Yea part of the golden age of the hobby as a whole. In WD after every battle report or conversion there were pages of bits with part numbers listing how you could make your army so much cooler than it already was.



lord of rebirth said:


> While there is some certain cost to having the space to hold all the bitz and then needing to stock all the bits then needing to pay people to pick orders and take phone calls in the end just telling people to buy full kits for replacement parts will lose them a lot more money.


The trolls are still there since they take mail order and answer rules queries.

Since they are making the box sets, they already have the bits. 

Take the Penitent Engine as above as an example. They make it for release so the bits are there, someone has to pack the bits in the plastic casing so the order pickers are there.

The days of being able to create custome Chaos Lords or big mutants or even mutants now they dont do the sprues is gone and I would like them back. Whats weird is that if I go to the GW site I can still get packs of meltaguns or plasma guns, shoulder pads for marines or even DE slave girls so why not the rest of the bits?


----------



## Jezlad (Oct 14, 2006)

:laugh:

This thread is hilarious. It's common practice for businesses to suggest you need a whole new product to make a simple replacement. 

I was out cruising in my Bentley last week when an orange smartie flipped up off the road and cracked the windscreen. The mechanic told me to get a replacement Bentley since they don't sell parts, a bargain at £225,000.


----------



## reubiedoo (Mar 21, 2009)

Jezlad - think that mechanic had been chewing too many orange smarties.


----------



## Cadian81st (Dec 24, 2006)

God, I miss the bitz service so much. I used to spend ages planning conversions with it, it was such a nice feature. Now we have...what, SM shoulderpads, SM weapons, SM heads, SM Torsos, SM codpieces, and DE babes in bikinis? Thanks GW! :laugh:


----------



## keytag33 (Apr 20, 2008)

The bitz service was great. I bought some marines off of a guy and he through in a rhino(mkI), I simply phoned GW and bought the bitz to make it into a whirlwind. It was great and damn easy too.

But now...I lost the end piece for my Cron Immortal's gun and to get a new one I have to buy an Immortal blister aaaargghh:angry::ireful2:

Bring back the bitz service I say.


----------



## MaidenManiac (Oct 2, 2008)

The "old mail order" was indeed awsome but also used an huge ammount of space. Thats the reason they dumped it. It costed alot to provide that service to the customers. 
I've worked at 2 diffrent sorts of big mail-order companies so far in life, you think that a few CD-records dont take that much space, but when the numbers hits 10000's of diffrent records it requires *ALOT* of space. Even more so when you add the fact that those records need to be at levels that folks can access fairly easy, to allow them to be picked up by someone without requireing acrobatical feats:shok:
Making mail ordering profitable ain't just tossing up a few shelves and putting the bits/CDs/whatevers there, it requires alot more planing then one might think...
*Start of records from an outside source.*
/-- Mode, ports and protection of a block memory, R105-R110, R125. -/
structure BmPort where
  /-- log2 of the port width in bits: 0-6 -/
  width : Fin 7
  /-- 0 read-write, 1 read-only, 2 write-only -/
  dir : Fin 3
  ck : ClkSel
  oreg : Bool
  /-- 0 WRITE_FIRST, 1 READ_FIRST, 2 NO_CHANGE -/
  writeMode : Fin 3
  deriving DecidableEq, Repr

/-- Configuration of a block memory (R106, R112, R114). -/
structure BmCfg where
  ecc : Bool
  queue : Bool
  pa : BmPort
  pb : BmPort
  af : Nat
  ae : Nat
  deriving DecidableEq, Repr

/-- The design a field's configuration holds: the meaning of its configuration frames, whose layout is not published.
Keys: cells 8192y + 256x + 16q + c (R477); clusters and blocks are those numbers div 16 and div 256; drivers block*64 + d;
stile channels edge*256 + channel; level stiles edge*64 + index (values 0, 1, 2 = last held). -/
structure FieldDesign where
  cells : List (Nat × CellCfg) := []
  clusters : List (Nat × ClusterCfg) := []
  drivers : List (Nat × DrvCfg) := []
  tracks : List (Track × TrackSrc) := []
  macs : List (Nat × MacCfg) := []
  bms : List (Nat × BmCfg) := []
  stileW : List (Nat × Nat) := []
  /-- field clock of a channel's sending side and of its receiving side at an edge, R93 -/
  stileTxCk : List (Nat × Fin 4) := []
  stileRxCk : List (Nat × Fin 4) := []
  /-- the track from which the band takes a signal of a channel, or a level stile, R97 -/
  stileOut : List ((Nat × StileOut) × Track) := []
  levelOut : List (Nat × Track) := []
  levelRst : List (Nat × Nat) := []
  ringPort : Bool := false
  granPort : Bool := false
  /-- the field clock of the granary port (R121) -/
  granCk : Fin 4 := 0
  /-- trigger taps (R469) -/
  taps : Bool := false
  /-- direct link ports the image enables (link numbers), R249-R251 -/
  dlp : List Nat := []
  deriving DecidableEq, Repr, Inhabited

/-- How an access relates in time to the other port's last access of the same block memory word (R108). Of two accesses
at one edge of a common clock, port A's command comes first. -/
inductive Coll where
  /-- more than t_COLL apart, or no access to the same word -/
  | apart
  /-- the other port's access was at this same edge of a common clock -/
  | same
  /-- port clocks differ and the edges lie within t_COLL -/
  | within
  deriving DecidableEq, Repr

/-- A patrol engine (R131): a field's, for its BMs, or a granary's. -/
inductive PatrolEng where
  | field (f : Fin 128) | granary (g : Fin 32)
  deriving DecidableEq, Repr

/-- What a Kelk-W group did to a stile word it carried (R552, R557). -/
inductive KelkRes where
  | clean | ce (w : Fin 1792) | ue (w : Fin 1792)
  deriving DecidableEq, Repr

/-- A request offered to a stop (R146, R161): requester, operation code, class code, length in bytes - 1, tag, address and the
data lines of a write. -/
structure RingReq where
  r : Req
  op : BitVec 4
  cls : BitVec 2
  len : BitVec 6
  tag : BitVec 8
  addr : BitVec 48
  data : List (BitVec 512)
  deriving DecidableEq, Repr

/-- A write to LANE_CMD, or the same commands given through the direct link port in raw modes (R255, R618): who gives it, and
the command bits beside the row's own, numbered as in LANE_CMD. -/
inductive LaneSrc where
  | reg (r : Req) (others : BitVec 4)
  | port (others : BitVec 4)
  deriving DecidableEq, Repr

/-- A normal frame as received from SOF to EOF (R205): its data symbols, and whether it is bad under R196 or an SOF arrived
while it was open (R206). -/
structure RxFrame where
  bytes : List Byte
  bad : Bool
  deriving DecidableEq, Repr

/-- The structures of R196 that are open as a received symbol or set arrives: a normal frame; inside or outside it, a Bell copy or an ordered set. -/
structure RxOpen where
  frame : Bool
  inner : Bool
  deriving DecidableEq, Repr

/-- What the error correction of R329 finds in a stored DRAM line as it is read: nothing, a corrected error, an uncorrectable
one, or an error spread so that it goes undetected (the bits it changes). -/
inductive DramEcc where
  | clean | ce | ue | silent (x : BitVec 512)
  deriving DecidableEq, Repr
As far as I know, and I have quite good reason to believe this is true, the majority stock holders deemed that the bits stock took way too much space and was ineffective. As I'm told there will pop out more and more "bitz bundles" over the years, but in a way thats not a total financial loss which the old system more or less was:scare:


----------



## Lord of Rebirth (Jun 7, 2008)

As much as I know a lot of people used the bitz service for all sorts of little things who misses it for the simple stuff like full sprues? I have a pair of old Chimeras and somehow a turret is missing but can I get the whole sprue to replace it? Nope. Also I ordered a pair of FW Mark something Predators and I figured they would send me a couple full pred kits then the nice turrets and instead I was left with only lascannon weapon sponson options and when I went to GW asking to order the sponson sprues they told me off.


----------



## reubiedoo (Mar 21, 2009)

I hate that it is gone - that catalogue was awesome. However, I sadly have to admit it makes business sense. Say for example one multi-part model has a really cool sword/ gun/ insert object here, and 3500 people order it for conversions for different characters and races, they are left with 3500 worthless kits if noone wants the other bitz. GW have to survive, but I hate that they stopped it. 

And while 5000 people spending £3/4 on bitz is better than them spending nothing for the whole model they don't buy, but You have to remember GW have already payed for the production, and would rather they sit on the shelves and be sold slowly and cast in small batches (i.e. no waste) than have multitudes of incomplete models that have more than likely lost money.


----------



## Xabre (Dec 20, 2006)

Conversions used to be the reason I got into this game. pretty soon I hope to have pictures up of my Tzeentch army made entirely out of DA veteran robed bodies. I used to custom order characters by mixing and matching bits all over the place. Grey Knight terminator, Chaos head, power mace arm, a staff from Inquisitor, etc, etc. 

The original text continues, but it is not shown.